If a line holds the word "else", copy it from the entries.

_Stored items_
# # # # #

-- ==== Sys2Proof/Safety.lean ====
section
/-! DEFINITION. What claims are stated in: the invariant of the machine, when nothing outside interferes with a
command, and how an outcome is read. -/

namespace Sys2Proof.Machine

/-- Every listed byte is in the channel window and is one the bank can hold: with `RSVD_STORED` false the reserved bits
of a high byte read as 0 (R44, R46). -/
abbrev bankLegal (c : Config) (m : Memory) : Prop :=
  ∀ x ∈ m, c.chBase.toNat ≤ x.1 ∧ x.1 < c.chBase.toNat + nbulk ∧ keep c (x.1 - c.chBase.toNat) x.2 = x.2

/-- The register pointer of a transaction. -/
def Transaction.pointer : Transaction → Address
  | .write p _ => p
  | .writeRead p _ => p

/-- How many data bytes a transaction moves. -/
def Transaction.size : Transaction → Nat
  | .write _ data => data.length
  | .writeRead _ n => n

/-- R104: every byte of a transaction is at one of the 68 addresses. -/
abbrev inWindows (c : Config) (t : Transaction) : Prop := reaches c t.pointer t.size = true

/-- Which data byte of a write of `data` at pointer `p` goes to register address `a`, if any (R42, R45, R47): in the
channel window byte `a - p`; from the broadcast window byte `j` goes to byte `j` of every channel. -/
def storedAt (c : Config) (p : Address) (data : List Byte) (a : Address) : Option Byte :=
  match windowOf c p, windowOf c a with
  | .channel q, .channel o => if q ≤ o then data[o - q]? else none
  | .broadcast j, .channel o => if j ≤ o % 4 then data[o % 4 - j]? else none
  | _, _ => none

/-- The place of an address in the channel window, for `keep` (R46). -/
def offsetOf (c : Config) (a : Address) : Nat := a.toNat - c.chBase.toNat

/-- What holds between commands: the parameters meet R7, the bank is canonical and holds only what it can hold, the
block is idle with no reset pending, `BUF` is 65 bytes (R27), and every transaction ever issued stayed in the windows
(R104). -/
abbrev Inv (s : State) : Prop :=
  s.config.wf ∧ Memory.wf s.config s.bank ∧ bankLegal s.config s.bank ∧ s.phase = .idle ∧ s.resetAfter = none ∧
    s.buf.length = bufSize ∧ ∀ t ∈ s.trace, inWindows s.config t

/-- The next `n` transactions are answered ok (R50): the premise "no transaction fails" of R118 and of the vectors. The
answers are all in the list, so nothing said under this premise rests on what an exhausted list answers (log 7). -/
abbrev AnswersOk (n : Nat) (s : State) : Prop := s.answers.take n = List.replicate n .ok

/-- Nothing interferes with the command: the parameters meet R7, no reset of the block arrives (R32) and the next `n`
transactions succeed. Other agents have no move in the model at all (R61, D23; log 17). -/
abbrev Undisturbed (n : Nat) (s : State) : Prop := s.config.wf ∧ s.resetAfter = none ∧ AnswersOk n s

/-- The command completes: it answers a next state, and what is said of that state holds. -/
def Completes (o : Host.Outcome State Fault Refusal) (P : State → Prop) : Prop := ∃ t, o = .next t ∧ P t

/-- The channels a write to `ch` reaches: the one, or all sixteen (R47). -/
def channelsOf : Channel → List Nat
  | .one n => [n]
  | .all => List.range nch

/-- What every command leaves as it was and ends in: the parameters, auto-increment (R26) and the host's queue are
untouched, the block is idle with no reset pending (R27, R184). -/
abbrev Frame (s t : State) : Prop :=
  t.config = s.config ∧ t.ai = s.ai ∧ t.inbox = s.inbox ∧ t.phase = .idle ∧ t.resetAfter = none

/-- A command that issued no transaction and answered `r`: beyond the response nothing of the bus target, of the trace
or of the draws to come has moved. -/
abbrev AnsweredAlone (r : Response) (s t : State) : Prop :=
  t.responses = s.responses ++ [r] ∧ t.trace = s.trace ∧ t.bank = s.bank ∧ t.pointer = s.pointer ∧
    t.position = s.position ∧ t.answers = s.answers ∧ t.slotDraws = s.slotDraws ∧ Frame s t

/-- A command whose first transaction was a read of `n` bytes at `p` that failed with `e` (R50, R182): no data, nothing
stored, nothing more issued; the one answer is used up and no byte is drawn. -/
abbrev FailedAtRead (p : Address) (n : Nat) (e : ErrorCode) (s t : State) : Prop :=
  t.responses = s.responses ++ [.transport e] ∧ t.trace = s.trace ++ [.writeRead p n] ∧ t.bank = s.bank ∧
    t.answers = s.answers.tail ∧ t.slotDraws = s.slotDraws ∧ Frame s t

/-- Every byte but the pair of register `k` of the channels of `ch` reads as before. -/
abbrev OnlyPair (ch : Channel) (k : Kind) (s t : State) : Prop :=
  ∀ x : Address, (∀ n ∈ channelsOf ch, x ≠ addrOf s.config (.one n) k ∧ x ≠ highAddrOf s.config (.one n) k) →
    t.byteAt x = s.byteAt x

/-- Every byte but the high byte of register `k` of the channels of `ch` reads as before. -/
abbrev OnlyHighByte (ch : Channel) (k : Kind) (s t : State) : Prop :=
  ∀ x : Address, (∀ n ∈ channelsOf ch, x ≠ highAddrOf s.config (.one n) k) → t.byteAt x = s.byteAt x

/-- Every byte but the four of the channels of `ch` reads as before. -/
abbrev OnlyChannel (ch : Channel) (s t : State) : Prop :=
  ∀ x : Address, (∀ n ∈ channelsOf ch, ∀ k, x ≠ addrOf s.config (.one n) k ∧ x ≠ highAddrOf s.config (.one n) k) →
    t.byteAt x = s.byteAt x

/-- Every byte outside the channel window reads as before. -/
abbrev OnlyWindow (s t : State) : Prop :=
  ∀ x : Address, (x.toNat < s.config.chBase.toNat ∨ s.config.chBase.toNat + 64 ≤ x.toNat) → t.byteAt x = s.byteAt x

/-- The state after an outcome, if there is one. -/
def nextState : Host.Outcome State Fault Refusal → Option State
  | .next s => some s
  | .fault _ => none
  | .refused _ => none

/-- A safe run of `n` steps ends in a state: no fault and no refusal on the way. -/
def safeRun : Nat → State → Bool
  | 0, _ => true
  | n + 1, s =>
    match step s with
    | .next t => safeRun n t
    | .fault _ => false
    | .refused _ => false

end Sys2Proof.Machine
end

# # # # #

_Exercise answer_
  | .channel q, .channel o => if q ≤ o then data[o - q]? else none
  | .broadcast j, .channel o => if j ≤ o % 4 then data[o % 4 - j]? else none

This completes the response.